**Exercise brief:**
Print every line below without adding or leaving out a single word.

- - - -

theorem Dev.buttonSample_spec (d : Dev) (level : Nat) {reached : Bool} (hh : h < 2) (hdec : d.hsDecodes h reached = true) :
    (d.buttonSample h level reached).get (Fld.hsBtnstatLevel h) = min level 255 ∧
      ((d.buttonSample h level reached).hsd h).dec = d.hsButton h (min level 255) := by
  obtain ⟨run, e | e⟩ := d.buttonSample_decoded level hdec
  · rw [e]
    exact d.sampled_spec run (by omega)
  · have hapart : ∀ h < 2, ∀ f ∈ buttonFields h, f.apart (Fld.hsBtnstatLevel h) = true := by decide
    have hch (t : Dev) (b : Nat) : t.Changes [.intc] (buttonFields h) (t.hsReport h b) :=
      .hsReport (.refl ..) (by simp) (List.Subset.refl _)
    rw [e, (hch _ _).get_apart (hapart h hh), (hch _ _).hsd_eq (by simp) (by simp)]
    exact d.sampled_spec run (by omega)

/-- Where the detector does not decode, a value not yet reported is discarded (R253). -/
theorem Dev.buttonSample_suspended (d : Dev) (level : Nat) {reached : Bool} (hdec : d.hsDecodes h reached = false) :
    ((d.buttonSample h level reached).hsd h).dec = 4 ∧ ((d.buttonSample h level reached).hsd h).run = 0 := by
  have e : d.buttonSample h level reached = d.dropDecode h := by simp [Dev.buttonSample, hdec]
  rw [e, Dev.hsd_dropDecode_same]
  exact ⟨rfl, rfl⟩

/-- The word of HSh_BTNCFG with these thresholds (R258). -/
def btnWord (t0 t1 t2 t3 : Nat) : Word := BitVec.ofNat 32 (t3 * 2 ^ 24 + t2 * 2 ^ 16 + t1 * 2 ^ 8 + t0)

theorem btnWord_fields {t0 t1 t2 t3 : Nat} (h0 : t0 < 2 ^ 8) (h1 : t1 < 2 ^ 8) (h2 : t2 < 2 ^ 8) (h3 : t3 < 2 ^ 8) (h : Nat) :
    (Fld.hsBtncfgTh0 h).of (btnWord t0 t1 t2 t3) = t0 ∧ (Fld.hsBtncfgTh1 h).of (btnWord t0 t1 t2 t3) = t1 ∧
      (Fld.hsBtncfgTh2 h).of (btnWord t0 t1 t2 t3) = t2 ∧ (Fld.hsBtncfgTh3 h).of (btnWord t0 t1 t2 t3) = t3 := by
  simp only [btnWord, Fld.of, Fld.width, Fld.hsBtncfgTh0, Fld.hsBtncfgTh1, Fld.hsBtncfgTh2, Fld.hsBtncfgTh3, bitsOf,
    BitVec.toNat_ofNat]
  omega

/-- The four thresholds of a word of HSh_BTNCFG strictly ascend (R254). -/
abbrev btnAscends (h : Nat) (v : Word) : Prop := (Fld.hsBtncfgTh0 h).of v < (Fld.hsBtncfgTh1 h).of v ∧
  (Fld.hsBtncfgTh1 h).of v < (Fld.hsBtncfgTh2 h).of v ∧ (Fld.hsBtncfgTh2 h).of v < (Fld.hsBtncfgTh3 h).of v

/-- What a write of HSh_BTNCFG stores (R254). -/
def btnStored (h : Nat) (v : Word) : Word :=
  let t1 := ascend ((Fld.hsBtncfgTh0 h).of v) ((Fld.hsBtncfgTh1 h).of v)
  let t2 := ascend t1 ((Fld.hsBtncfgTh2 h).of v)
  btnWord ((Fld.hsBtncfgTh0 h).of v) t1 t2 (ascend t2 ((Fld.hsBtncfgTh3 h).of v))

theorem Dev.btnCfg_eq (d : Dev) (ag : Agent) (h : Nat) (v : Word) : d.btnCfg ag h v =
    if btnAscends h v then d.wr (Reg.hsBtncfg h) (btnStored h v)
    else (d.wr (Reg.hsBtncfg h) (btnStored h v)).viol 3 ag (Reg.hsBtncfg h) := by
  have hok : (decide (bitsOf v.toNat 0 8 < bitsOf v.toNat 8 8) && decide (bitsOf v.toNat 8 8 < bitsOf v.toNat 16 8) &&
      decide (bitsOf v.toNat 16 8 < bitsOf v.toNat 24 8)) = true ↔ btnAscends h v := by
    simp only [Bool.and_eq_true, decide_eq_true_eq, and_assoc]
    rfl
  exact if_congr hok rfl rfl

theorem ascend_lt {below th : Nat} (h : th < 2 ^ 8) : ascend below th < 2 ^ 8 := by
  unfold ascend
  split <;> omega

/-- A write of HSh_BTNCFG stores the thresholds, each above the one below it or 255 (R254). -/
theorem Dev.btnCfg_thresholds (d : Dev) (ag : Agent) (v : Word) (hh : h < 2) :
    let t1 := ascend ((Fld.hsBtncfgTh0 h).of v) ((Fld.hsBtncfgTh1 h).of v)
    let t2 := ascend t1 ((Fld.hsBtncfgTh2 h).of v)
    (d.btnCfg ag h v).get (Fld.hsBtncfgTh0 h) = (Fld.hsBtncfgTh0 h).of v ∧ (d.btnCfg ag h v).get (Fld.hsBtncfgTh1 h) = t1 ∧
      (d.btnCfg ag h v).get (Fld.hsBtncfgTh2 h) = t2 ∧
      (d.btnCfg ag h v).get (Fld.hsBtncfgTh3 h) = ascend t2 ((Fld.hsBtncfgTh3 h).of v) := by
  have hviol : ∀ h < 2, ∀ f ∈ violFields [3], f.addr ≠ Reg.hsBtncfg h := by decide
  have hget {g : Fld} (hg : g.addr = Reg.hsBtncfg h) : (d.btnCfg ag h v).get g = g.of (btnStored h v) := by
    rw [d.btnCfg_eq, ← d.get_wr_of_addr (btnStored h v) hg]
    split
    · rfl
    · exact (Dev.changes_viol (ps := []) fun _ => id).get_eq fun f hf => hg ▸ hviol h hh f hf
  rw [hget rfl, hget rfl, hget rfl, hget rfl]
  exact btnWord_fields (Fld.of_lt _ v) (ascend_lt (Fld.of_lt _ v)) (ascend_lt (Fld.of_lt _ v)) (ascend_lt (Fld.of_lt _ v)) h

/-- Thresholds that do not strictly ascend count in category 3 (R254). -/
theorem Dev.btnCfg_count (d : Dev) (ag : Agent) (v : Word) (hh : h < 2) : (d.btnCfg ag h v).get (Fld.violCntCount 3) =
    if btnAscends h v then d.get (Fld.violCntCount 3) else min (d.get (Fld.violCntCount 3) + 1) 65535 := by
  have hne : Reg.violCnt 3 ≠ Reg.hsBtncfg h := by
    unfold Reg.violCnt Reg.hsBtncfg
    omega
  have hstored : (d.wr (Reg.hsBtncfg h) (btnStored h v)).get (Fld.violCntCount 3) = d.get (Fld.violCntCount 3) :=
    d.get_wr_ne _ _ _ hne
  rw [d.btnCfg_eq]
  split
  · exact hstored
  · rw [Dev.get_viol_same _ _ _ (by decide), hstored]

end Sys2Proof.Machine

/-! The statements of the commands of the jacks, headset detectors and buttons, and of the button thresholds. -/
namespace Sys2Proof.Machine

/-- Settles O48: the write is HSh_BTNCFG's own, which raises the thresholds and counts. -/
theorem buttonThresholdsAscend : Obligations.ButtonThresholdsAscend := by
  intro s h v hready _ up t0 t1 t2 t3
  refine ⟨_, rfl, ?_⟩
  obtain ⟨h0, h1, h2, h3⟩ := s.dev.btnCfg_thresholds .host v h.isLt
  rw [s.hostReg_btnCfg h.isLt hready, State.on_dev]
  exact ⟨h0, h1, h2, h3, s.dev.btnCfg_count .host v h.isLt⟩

- - - -

**The answer:**
theorem Dev.buttonSample_spec (d : Dev) (level : Nat) {reached : Bool} (hh : h < 2) (hdec : d.hsDecodes h reached = true) :
    (d.buttonSample h level reached).get (Fld.hsBtnstatLevel h) = min level 255 ∧
      ((d.buttonSample h level reached).hsd h).dec = d.hsButton h (min level 255) := by
  obtain ⟨run, e | e⟩ := d.buttonSample_decoded level hdec
  · rw [e]
    exact d.sampled_spec run (by omega)
  · have hapart : ∀ h < 2, ∀ f ∈ buttonFields h, f.apart (Fld.hsBtnstatLevel h) = true := by decide
    have hch (t : Dev) (b : Nat) : t.Changes [.intc] (buttonFields h) (t.hsReport h b) :=
      .hsReport (.refl ..) (by simp) (List.Subset.refl _)
    rw [e, (hch _ _).get_apart (hapart h hh), (hch _ _).hsd_eq (by simp) (by simp)]
    exact d.sampled_spec run (by omega)

/-- Where the detector does not decode, a value not yet reported is discarded (R253). -/
theorem Dev.buttonSample_suspended (d : Dev) (level : Nat) {reached : Bool} (hdec : d.hsDecodes h reached = false) :
    ((d.buttonSample h level reached).hsd h).dec = 4 ∧ ((d.buttonSample h level reached).hsd h).run = 0 := by
  have e : d.buttonSample h level reached = d.dropDecode h := by simp [Dev.buttonSample, hdec]
  rw [e, Dev.hsd_dropDecode_same]
  exact ⟨rfl, rfl⟩

/-- The word of HSh_BTNCFG with these thresholds (R258). -/
def btnWord (t0 t1 t2 t3 : Nat) : Word := BitVec.ofNat 32 (t3 * 2 ^ 24 + t2 * 2 ^ 16 + t1 * 2 ^ 8 + t0)

theorem btnWord_fields {t0 t1 t2 t3 : Nat} (h0 : t0 < 2 ^ 8) (h1 : t1 < 2 ^ 8) (h2 : t2 < 2 ^ 8) (h3 : t3 < 2 ^ 8) (h : Nat) :
    (Fld.hsBtncfgTh0 h).of (btnWord t0 t1 t2 t3) = t0 ∧ (Fld.hsBtncfgTh1 h).of (btnWord t0 t1 t2 t3) = t1 ∧
      (Fld.hsBtncfgTh2 h).of (btnWord t0 t1 t2 t3) = t2 ∧ (Fld.hsBtncfgTh3 h).of (btnWord t0 t1 t2 t3) = t3 := by
  simp only [btnWord, Fld.of, Fld.width, Fld.hsBtncfgTh0, Fld.hsBtncfgTh1, Fld.hsBtncfgTh2, Fld.hsBtncfgTh3, bitsOf,
    BitVec.toNat_ofNat]
  omega

/-- The four thresholds of a word of HSh_BTNCFG strictly ascend (R254). -/
abbrev btnAscends (h : Nat) (v : Word) : Prop := (Fld.hsBtncfgTh0 h).of v < (Fld.hsBtncfgTh1 h).of v ∧
  (Fld.hsBtncfgTh1 h).of v < (Fld.hsBtncfgTh2 h).of v ∧ (Fld.hsBtncfgTh2 h).of v < (Fld.hsBtncfgTh3 h).of v

/-- What a write of HSh_BTNCFG stores (R254). -/
def btnStored (h : Nat) (v : Word) : Word :=
  let t1 := ascend ((Fld.hsBtncfgTh0 h).of v) ((Fld.hsBtncfgTh1 h).of v)
  let t2 := ascend t1 ((Fld.hsBtncfgTh2 h).of v)
  btnWord ((Fld.hsBtncfgTh0 h).of v) t1 t2 (ascend t2 ((Fld.hsBtncfgTh3 h).of v))

theorem Dev.btnCfg_eq (d : Dev) (ag : Agent) (h : Nat) (v : Word) : d.btnCfg ag h v =
    if btnAscends h v then d.wr (Reg.hsBtncfg h) (btnStored h v)
    else (d.wr (Reg.hsBtncfg h) (btnStored h v)).viol 3 ag (Reg.hsBtncfg h) := by
  have hok : (decide (bitsOf v.toNat 0 8 < bitsOf v.toNat 8 8) && decide (bitsOf v.toNat 8 8 < bitsOf v.toNat 16 8) &&
      decide (bitsOf v.toNat 16 8 < bitsOf v.toNat 24 8)) = true ↔ btnAscends h v := by
    simp only [Bool.and_eq_true, decide_eq_true_eq, and_assoc]
    rfl
  exact if_congr hok rfl rfl

theorem ascend_lt {below th : Nat} (h : th < 2 ^ 8) : ascend below th < 2 ^ 8 := by
  unfold ascend
  split <;> omega

/-- A write of HSh_BTNCFG stores the thresholds, each above the one below it or 255 (R254). -/
theorem Dev.btnCfg_thresholds (d : Dev) (ag : Agent) (v : Word) (hh : h < 2) :
    let t1 := ascend ((Fld.hsBtncfgTh0 h).of v) ((Fld.hsBtncfgTh1 h).of v)
    let t2 := ascend t1 ((Fld.hsBtncfgTh2 h).of v)
    (d.btnCfg ag h v).get (Fld.hsBtncfgTh0 h) = (Fld.hsBtncfgTh0 h).of v ∧ (d.btnCfg ag h v).get (Fld.hsBtncfgTh1 h) = t1 ∧
      (d.btnCfg ag h v).get (Fld.hsBtncfgTh2 h) = t2 ∧
      (d.btnCfg ag h v).get (Fld.hsBtncfgTh3 h) = ascend t2 ((Fld.hsBtncfgTh3 h).of v) := by
  have hviol : ∀ h < 2, ∀ f ∈ violFields [3], f.addr ≠ Reg.hsBtncfg h := by decide
  have hget {g : Fld} (hg : g.addr = Reg.hsBtncfg h) : (d.btnCfg ag h v).get g = g.of (btnStored h v) := by
    rw [d.btnCfg_eq, ← d.get_wr_of_addr (btnStored h v) hg]
    split
    · rfl
    · exact (Dev.changes_viol (ps := []) fun _ => id).get_eq fun f hf => hg ▸ hviol h hh f hf
  rw [hget rfl, hget rfl, hget rfl, hget rfl]
  exact btnWord_fields (Fld.of_lt _ v) (ascend_lt (Fld.of_lt _ v)) (ascend_lt (Fld.of_lt _ v)) (ascend_lt (Fld.of_lt _ v)) h

/-- Thresholds that do not strictly ascend count in category 3 (R254). -/
theorem Dev.btnCfg_count (d : Dev) (ag : Agent) (v : Word) (hh : h < 2) : (d.btnCfg ag h v).get (Fld.violCntCount 3) =
    if btnAscends h v then d.get (Fld.violCntCount 3) else min (d.get (Fld.violCntCount 3) + 1) 65535 := by
  have hne : Reg.violCnt 3 ≠ Reg.hsBtncfg h := by
    unfold Reg.violCnt Reg.hsBtncfg
    omega
  have hstored : (d.wr (Reg.hsBtncfg h) (btnStored h v)).get (Fld.violCntCount 3) = d.get (Fld.violCntCount 3) :=
    d.get_wr_ne _ _ _ hne
  rw [d.btnCfg_eq]
  split
  · exact hstored
  · rw [Dev.get_viol_same _ _ _ (by decide), hstored]

end Sys2Proof.Machine

/-! The statements of the commands of the jacks, headset detectors and buttons, and of the button thresholds. -/
namespace Sys2Proof.Machine

/-- Settles O48: the write is HSh_BTNCFG's own, which raises the thresholds and counts. -/
theorem buttonThresholdsAscend : Obligations.ButtonThresholdsAscend := by
  intro s h v hready _ up t0 t1 t2 t3
  refine ⟨_, rfl, ?_⟩
  obtain ⟨h0, h1, h2, h3⟩ := s.dev.btnCfg_thresholds .host v h.isLt
  rw [s.hostReg_btnCfg h.isLt hready, State.on_dev]
  exact ⟨h0, h1, h2, h3, s.dev.btnCfg_count .host v h.isLt⟩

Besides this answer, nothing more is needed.